After this, they leveraged India’s fandom for Bollywood beauties and roped in actresses just like the ever swish Rekha, and later, the 1994 Miss World, Aishwarya Rai Bachchan, to be model ambassadors.
Lakmé At Current
The Tatas offered Lakmé to Hindustan Unilever, the quickly rising firm within the FMCG sector in 1996. At this time, the corporate has over 300 various merchandise which can be offered in additional than 70 nations worldwide.
Their large value vary, ranging from Rs 100 to the most costly ones at Rs 1,000, caters to each form of viewers.

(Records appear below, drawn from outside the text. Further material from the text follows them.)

-- ==== Sys2Proof/Syntax.lean ====
section
/-! DEFINITION. The abstract syntax: one constructor of `Instr` per row of spec/opcode_table.json. An instruction
word's constructor carries the fields of its encoding (spec/03_instruction_formats.md R102, R105, R106); a row that
is an operation or event of the hardware carries what it is about (which tile, which queue, which packet), and has no
encoding. -/

namespace Sys2Proof

/-- The ports through which the host reaches system registers: BAR0 (R472), and Tailstock 1's management port (R473). -/
inductive HostPort where
  | bar0
  | mctp
  deriving DecidableEq, Repr

/-- An access of the host to a system register: the port, a write or a read, the address there, and its length in bytes. -/
structure SysAccess where
  port : HostPort
  write : Bool
  addr : Word
  len : BitVec 7
  deriving DecidableEq, Repr

/-- The three engine queues (R24); QSEL and the queue codes of R107 and R190. -/
inductive Q where
  | l | x | s
  deriving DecidableEq, Repr

/-- Where a soft error strikes storage (R447, R448): a word of tile SRAM, accumulator SRAM or HBM4E, by physical address; a word of
its copy in L2; a record of a pool in the Headstock's pool store, by its place from the oldest; a value of a pairing object, likewise; a
packet in router buffers; the checksum store of a z tile; a register of a control core or of a vector engine; the buffer of a queue;
an operand slot; XRET. -/
inductive ErrSite where
  | word (pa : Nat)
  | l2 (pa : Nat)
  | record (launch region : Nat) (pri : BitVec 3) (i : Nat) (w : BitVec 2)
  | value (obj i : Nat)
  | packet (rid : Nat) (w : BitVec 6)
  | checksum (tile : Nat) (z : BitVec 4) (w : BitVec 9)
  | reg (tile : Nat) (r : BitVec 5)
  | pred (tile : Nat) (p : BitVec 3)
  | vreg (tile : Nat) (r : BitVec 5)
  | mask (tile : Nat) (m : BitVec 3)
  | queueBuf (tile : Nat) (q : Q)
  | slot (tile : Nat) (n : BitVec 2)
  | xret (tile : Nat)
  deriving DecidableEq, Repr

/-- The token FIFOs (R32), in the order of the FIFO codes of R173. -/
inductive Fifo where
  | lx | xl | xs | sx
  deriving DecidableEq, Repr

/-- Ordering scopes (R104). -/
inductive Scope where
  | tile | die | package | domain
  deriving DecidableEq, Repr

/-- The registers of a loop set that MTS writes (R148). -/
inductive LoopReg where
  | lc | ls | le
  deriving DecidableEq, Repr

/-- The fields of an engine instruction (Table 3.4). MAJ and MIN are the constructor. Vector instructions read ET, MZ
and MK out of `f7` and SC, RM, XR and the rest out of `ext` (Table 7.3). -/
structure Eng where
  /-- Register field A, first word [25:21]. -/
  ga : Reg
  /-- Register field B, first word [20:16]. -/
  gb : Reg
  /-- Register field C, first word [15:11]. -/
  gc : Reg
  /-- Options, first word [6:0]. -/
  f7 : BitVec 7
  /-- PBL, PBR, PAL, PAR: second word [3:0]. -/
  tok : BitVec 4
  /-- TAG, second word [9:4]. -/
  tag : BitVec 6
  /-- BAT, second word [10]. -/
  bat : Bool
  /-- FOL in the control stream, END in an engine-owned line: second word [11]. -/
  fol : Bool
  /-- EXT, second word [31:12]. -/
  ext : BitVec 20
  deriving DecidableEq, Repr

/-- A debug request: the DBG payload of Table 15.1. -/
structure DbgReq where
  /-- Tag of the mailbox message (R470). -/
  tag : BitVec 32
  flg : Byte
  seq : BitVec 32
  queue : Byte
  ltn0 : BitVec 32
  ltn1 : BitVec 32
  arg0 : Word
  arg1 : Word
  arg2 : Word
  /-- Bytes 56 to 71: eight breakpoint codes. -/
  codes : List (BitVec 16)
  /-- Bytes 72 to 103: four address breakpoints. -/
  addrs : List Word
  /-- Bytes 104 to 111: the entry-name watch. -/
  watch : Word
  /-- 1 when one of the fields that Table 15.1 marks zero is not (R474). -/
  bad : Bool
  deriving DecidableEq, Repr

Regardless of the cut-throat competitions from homegrown in addition to worldwide beauty manufacturers, Lakmé has managed to thrive within the business over time. It’s most likely a kind of manufacturers which have remodeled society in additional methods than one.
As for my aunt, Meeta, Lakmé is her go-to model even right this moment. Through the years she has seen it grown and accepted in society. And whereas many mistakenly related the 70-year-old homegrown model as ‘overseas’, for her, it’s going to all the time be a patriotic reward.